_SOURCE DATA_
/-- R100, R57: sources that are constants and special registers. A constant has its signed value under an integer type of one element; every register of
the table reads as its row and R24, R33 and R94 say; outside a handler the trap registers read 0. -/
def Obligations.SpecialRegisters : Prop :=
  ∀ (s : State) (c : Ctx) (p : Pre) (l : Nat), s.ctx? p = some c → l < 32 →
    (∀ k : BitVec 8, c.read .i64 (.k k) l = k.signExtend 64 ∧ c.read .i32 (.k k) l = (k.signExtend 32).setWidth 64)
    ∧ (c.isP = false → c.rd .n32 (.x 16) l = l ∧ c.rd .n32 (.x 17) l = (32 * c.wave + l) % 2 ^ 32 ∧ c.rd .n32 (.x 28) l = c.path.lanes.toNat)
    ∧ (c.isP = true → c.rd .n32 (.x 16) l = 0 ∧ c.rd .n32 (.x 17) l = 0 ∧ c.rd .n32 (.x 24) l = 0 ∧ c.rd .n32 (.x 28) l = 1)
    ∧ c.rd .n32 (.x 26) l = c.crew.desc.team % 2 ^ 32 ∧ c.rd .n32 (.x 27) l = c.crew.teams.length % 2 ^ 32
    ∧ c.read .n64 (.x 30) l = BitVec.ofNat 64 (s.clk c.crew.die) ∧ c.read .n64 (.x 31) l = (c.t.thread l).rlink
    ∧ c.read .n64 (.x 33) l = c.crew.frame ∧ c.read .n64 (.x 32) l = c.crew.kdesc
    ∧ c.rd .n32 (.x 18) l = c.rank % 2 ^ 32 ∧ c.rd .n32 (.x 19) l = c.crew.number % 2 ^ 32 ∧ c.rd .n32 (.x 20) l = c.core.core % 2 ^ 32
    ∧ c.rd .n32 (.x 21) l = c.crew.cluster % 2 ^ 32 ∧ c.rd .n32 (.x 22) l = c.crew.die % 2 ^ 32 ∧ c.rd .n32 (.x 23) l = c.crew.taskRec.toNat / 32 % 2 ^ 32
    ∧ (c.isP = false → c.rd .n32 (.x 24) l = c.path.age % 2 ^ 32)
    ∧ (∀ r w, c.sid = .wave r w → c.rd .n32 (.x 25) l
        = c.crew.die % 4 * 2 ^ 18 + c.crew.cluster % 64 * 2 ^ 12 + c.core.core % 4 * 2 ^ 10 + c.t.slot % 32 * 2 ^ 5 + l)
    ∧ (c.isP = false → c.rd .n32 (.x 29) l = (c.t.thread l).pred.toNat + 2 ^ 15)
    ∧ (∀ tm, c.team = some tm → c.read .n64 (.x 34) l = BitVec.ofNat 64 (c.crew.desc.w0lim * 2 ^ 32 + tm.base0)
        ∧ c.read .n64 (.x 35) l = tm.slots.setWidth 64 ∧ c.read .n64 (.x 37) l = BitVec.ofNat 64 (c.crew.desc.w3lim * 2 ^ 32 + tm.base3))
    ∧ c.read .n64 (.x 36) l = c.t.w2 ∧ c.rd .n32 (.x 38) l = (c.t.thread l).cvt.toNat ∧ (c.isG = true → c.rd .n32 (.x 39) l = c.t.slot % 2 ^ 32)
    ∧ (∀ k : BitVec 8, 16 ≤ k.toNat → c.read .n32 (.x k) l = ((c.read .n64 (.x k) l).setWidth 32).setWidth 64)
    ∧ (c.t.intr = none → ∀ k ∈ [40, 41, 42, 43], c.read .n64 (.x (BitVec.ofNat 8 k)) l = 0)
    ∧ (c.t.intr ≠ none → c.rd .n32 (.x 40) l = c.t.trap.cause.toNat ∧ c.rd .n32 (.x 41) l = c.t.trap.mask.toNat
        ∧ c.read .n64 (.x 42) l = c.t.trap.pc ∧ c.read .n64 (.x 43) l = c.t.trap.aux)

/-- R101, R198, R4: `WRSR` completes, for each register that it may write, with exactly these effects. PMASK, CVTFLAG and RLINK are each guarded lane's
own; w2 takes the fields that R94 gives it where every guarded lane gives one valid value; a trap register takes the value that the guarded lanes share,
and a write of TRAPPC sets KIND from 0 or 1 to 2. -/
def Obligations.WriteSpecial : Prop :=
  ∀ (s : State) (c : Ctx) (p : Pre) (t : Ty) (a : Opd),
    let x (l : Nat) : Word := c.read t a l
    let one : Prop := c.act ≠ 0 ∧ ∀ l, c.act.getLsbD l = true → x l = x (lowLane c.act)
    let go (k : Nat) (h : Prop) (e : State) : Prop :=
      Issues s (.wrsr p t (BitVec.ofNat 10 (256 + k)) a) c → h → Leaves (exec (.wrsr p t (BitVec.ofNat 10 (256 + k)) a) s) e
    let lanes (f : Nat → Thread → Thread) : State := c.forLanes (fun l s => s.modThread c.id c.sid l (f l)) s
    let strand (f : Strand → Strand) : State := s.modStrand c.id c.sid f
    go 29 True (lanes fun l h => { h with pred := (x l).setWidth 15 })
    ∧ go 31 True (lanes fun l h => { h with rlink := x l })
    ∧ go 38 True (lanes fun l h => { h with cvt := h.cvt &&& ~~~((x l).setWidth 7) })
    ∧ go 36 (one ∧ c.w2Valid (x (lowLane c.act)) = true) (strand fun t => { t with w2 := x (lowLane c.act) &&& 0x18FFF })
    ∧ go 41 one (strand fun t => { t with trap := { t.trap with mask := (x (lowLane c.act)).setWidth 32 } })
    ∧ (Issues s (.wrsr p t (BitVec.ofNat 10 296) a) c → one → ∃ f : Strand → Strand,
        Leaves (exec (.wrsr p t (BitVec.ofNat 10 296) a) s) (strand f) ∧ ∀ t, (f t).trap.pc = t.trap.pc ∧ (f t).trap.mask = t.trap.mask
          ∧ ∀ k, (f t).trap.cause.getLsbD k = if k < 6 then (x (lowLane c.act)).getLsbD k else t.trap.cause.getLsbD k)
    ∧ (Issues s (.wrsr p t (BitVec.ofNat 10 298) a) c → one → ∃ f : Strand → Strand,
        Leaves (exec (.wrsr p t (BitVec.ofNat 10 298) a) s) (strand f) ∧ ∀ t, (f t).trap.pc = x (lowLane c.act) &&& 0x1FFFFFFFFFFFFFF
          ∧ (f t).trap.mask = t.trap.mask ∧ fld (f t).trap.cause.toNat 0 4 = fld t.trap.cause.toNat 0 4
          ∧ fld (f t).trap.cause.toNat 4 2 = (if fld t.trap.cause.toNat 4 2 = 3 then 3 else 2))

/-! ### Memory words (R206, R258 to R282, R298, R343 to R345) -/

/-- R206, R258, R298: a logged memory word whose guarded lanes are aligned and name no address of the block-transfer aperture enters the operand log with
its addresses and data, and raises the counters of its row; no memory and no register has changed yet. It needs room in the log and the counters, and no
incomplete older entry of a lane that names its line. -/
def Obligations.LoggedAccesses : Prop :=
  ∀ (s : State) (c : Ctx) (p : Pre) (t : Ty) (m : MemMode) (z : Size) (tag : Bool) (op : AtomOp) (d a b e : Opd) (off : BitVec 16) (hint : BitVec 3),
    c.act ≠ 0 → c.t.logn + entryRecords c.word ≤ 8 →
    let addr := c.ea a off
    let at_ := c.read .n64 a
    let w : Nat := if t.is64 then 8 else 4
    let good (i : Instr) (f : Nat → Word) (n : Nat) (k : Counts) (src : Nat → List Word) : Prop :=
      Issues s i c ∧ (∀ l, c.act.getLsbD l = true → (f l).toNat % n = 0 ∧ inBlockAperture (f l) = false) ∧ c.t.canRaise k = true
        ∧ c.lineTaken src c.ls = false
    let data (z : Size) (l : Nat) : List Word := let h := halves (c.groupNat t z d l); [addr l, h.1, h.2]
    let go (i : Instr) (f : Nat → Word) (n : Nat) (k : Counts) (src : Nat → List Word) : Prop := good i f n k src → c.Enters (exec i s) true k src
    go (.ld p t m d a off hint) addr (sizeBytes t (MemSize m)) ⟨1, 0, 0, 0⟩ (fun l => [addr l])
    ∧ go (.st p t m tag d a off hint) addr (sizeBytes t (MemSize m)) ⟨if tag then 1 else 0, 1, 0, 0⟩ (data (MemSize m))
    ∧ go (.pin p d a off) addr 1 ⟨1, 0, 0, 0⟩ (fun l => [addr l])
    ∧ go (.atom p t op d a b) at_ w ⟨1, 1, 0, 0⟩ (fun l => [at_ l, c.read t b l])
    ∧ go (.acas p t d a b e) at_ w ⟨1, 1, 0, 0⟩ (fun l => [at_ l, c.read t b l, c.read t e l])
    ∧ go (.gsadd p a b) at_ 4 ⟨0, 1, 0, 0⟩ (fun l => [at_ l, c.read .f32 b l])
    ∧ (Issues s (.lds p t z d a off) c → (∀ l, c.act.getLsbD l = true → (addr l).toNat % sizeBytes t z = 0) → c.t.canRaise ⟨1, 0, 0, 0⟩ = true →
        c.lineTaken (fun l => [addr l]) c.ls = false → c.Enters (exec (.lds p t z d a off) s) true ⟨1, 0, 0, 0⟩ fun l => [addr l])
    ∧ (Issues s (.sts p t z d a off) c → (∀ l, c.act.getLsbD l = true → (addr l).toNat % sizeBytes t z = 0) → c.t.canRaise ⟨0, 1, 0, 0⟩ = true →
        c.lineTaken (data z) c.ls = false → c.Enters (exec (.sts p t z d a off) s) true ⟨0, 1, 0, 0⟩ (data z))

_WHAT IS NEEDED_
Produce the lines from the top of the listing through the "(∀ k : BitVec 8, c.read" line exactly as they appear, with no additional output.

_RESPONSE TO THE TASK_
/-- R100, R57: sources that are constants and special registers. A constant has its signed value under an integer type of one element; every register of
the table reads as its row and R24, R33 and R94 say; outside a handler the trap registers read 0. -/
def Obligations.SpecialRegisters : Prop :=
  ∀ (s : State) (c : Ctx) (p : Pre) (l : Nat), s.ctx? p = some c → l < 32 →
    (∀ k : BitVec 8, c.read .i64 (.k k) l = k.signExtend 64 ∧ c.read .i32 (.k k) l = (k.signExtend 32).setWidth 64)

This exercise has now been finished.